━━━ SUPPLIED DATA ━━━
theorem yields_shaumBurgeeInterval {s : State} {g : Nat} (hup : s.linkIsUp = true) (hlanes : s.lanesUp = [g]) :
    Yields .shaumBurgeeInterval s fun t =>
      t.twn.shaumTx = (s.twn.shaumTx + 1) % 2 ^ 32 ∧ t.mem = s.mem ∧ t.regs = s.regs := by
  have hexec : exec .shaumBurgeeInterval s = execShaumBurgeeInterval s := rfl
  simp only [execShaumBurgeeInterval, State.link_of_linkIsUp hup, if_true, hlanes, List.foldl_cons, List.foldl_nil] at hexec
  obtain ⟨htx, hmem, hregs⟩ := State.sendBurgee_leaves { s.nextMsgSeq.1 with
    twn := { s.nextMsgSeq.1.twn with shaumTx := (s.burgeeNow false).seq } } g s.nextMsgSeq.2 (s.burgeeNow false)
  exact ⟨_, hexec, htx, hmem, hregs⟩

theorem exec_burgee_of_live {s : State} (tsb : Bool) (b : Burgee) (hlive : if tsb then s.tsbLive = true else s.linkIsUp = true) :
    exec (.burgee tsb true b) s = .next (s.takeBurgee tsb b) ∧
      exec (.burgee tsb false b) s = .next (if tsb then s.burgeeMiss 1 else s.count (Reg.twnCount + 4)) := by
  change Host.Outcome.next (s.onBurgee tsb true b) = _ ∧ Host.Outcome.next (s.onBurgee tsb false b) = _
  cases tsb
  · have hlink := State.link_of_linkIsUp hlive
    simp only [State.onBurgee, hlink, Bool.false_eq_true, if_false, Bool.not_true, Bool.not_false, if_true, and_self]
  · have htsb : s.tsbLive = true := hlive
    simp only [State.onBurgee, htsb, Bool.false_eq_true, if_false, Bool.not_true, Bool.not_false, if_true, and_self]

/-! ### The failure decision -/

section Decision

variable {s : State} (hadm : s.admitted = true) (hfence : s.twn.fenceIn = false) (hself : s.selfSaving = false)
  (hshaum : s.twn.shaumSilent = true)
include hadm hfence hself hshaum

theorem exec_confirmationWindowExpiry_of_suspect (htsb : s.twn.tsbSilent = true) (hpeer : s.twn.peer = .suspect) :
    exec .confirmationWindowExpiry s = .next ((s.flag Reg.twnEvent 2).peerLost true) := by
  change execConfirmationWindowExpiry s = _
  rw [execConfirmationWindowExpiry, hadm, hfence, hself, hshaum, htsb, hpeer]
  rfl

theorem exec_shaumHoldExpiry_of_keeps (htsb : s.twn.tsbSilent = false) (hmate : s.twn.mate = true)
    (hdown : s.linkIsUp = false) (hkeep : s.keepsService = true) :
    exec .shaumHoldExpiry s = .next (s.peerLost false) := by
  change execShaumHoldExpiry s = _
  rw [execShaumHoldExpiry, hadm, hfence, hself, hshaum, htsb, hmate, hdown, hkeep]
  rfl

end Decision

/-! ### The fence -/

@[simp] theorem State.fenceOut_driveFence (s : State) (level : Bool) : (s.driveFence level).twn.fenceOut = level := by
  unfold State.driveFence
  split_ifs with h
  · exact h
  · rfl

theorem State.mem_driveFence (s : State) (level : Bool) : (s.driveFence level).mem = s.mem := by
  unfold State.driveFence
  split_ifs <;> rfl

/-- A twin that is not fenced itself asserts the fence, and lets it settle. -/
theorem State.fenceNow_asserts {s : State} (hfence : s.twn.fenceIn = false) :
    s.fenceNow.twn.fence = .settle ∧ s.fenceNow.twn.fenceOut = true := by
  have htwn : s.fenceNow.twn = { (s.driveFence true).twn with fence := .settle } := by
    unfold State.fenceNow
    rw [if_neg (by rw [hfence]; exact Bool.false_ne_true)]
    exact (State.twn_evrPush _ _).trans rfl
  rw [htwn]
  exact ⟨rfl, State.fenceOut_driveFence s true⟩

theorem exec_takeover_of_taking {s : State} (htake : s.twn.fence = .taking) (hrun : s.fw.halted = false)
    (hawake : s.isl.quiet = .awake) : exec .takeover s = .next s.takeOver := by
  have hwoken : s.awake = true := by
    unfold State.awake
    rw [hawake]
  exact congrArg Host.Outcome.next (if_pos (by rw [htake, hrun, hwoken]; rfl))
━━━
- _EXERCISE DESCRIPTION_: Your answer should consist of every line from the entries that holds "hmem".

- _EXERCISE ANSWER_:
  obtain ⟨htx, hmem, hregs⟩ := State.sendBurgee_leaves { s.nextMsgSeq.1 with
  exact ⟨_, hexec, htx, hmem, hregs⟩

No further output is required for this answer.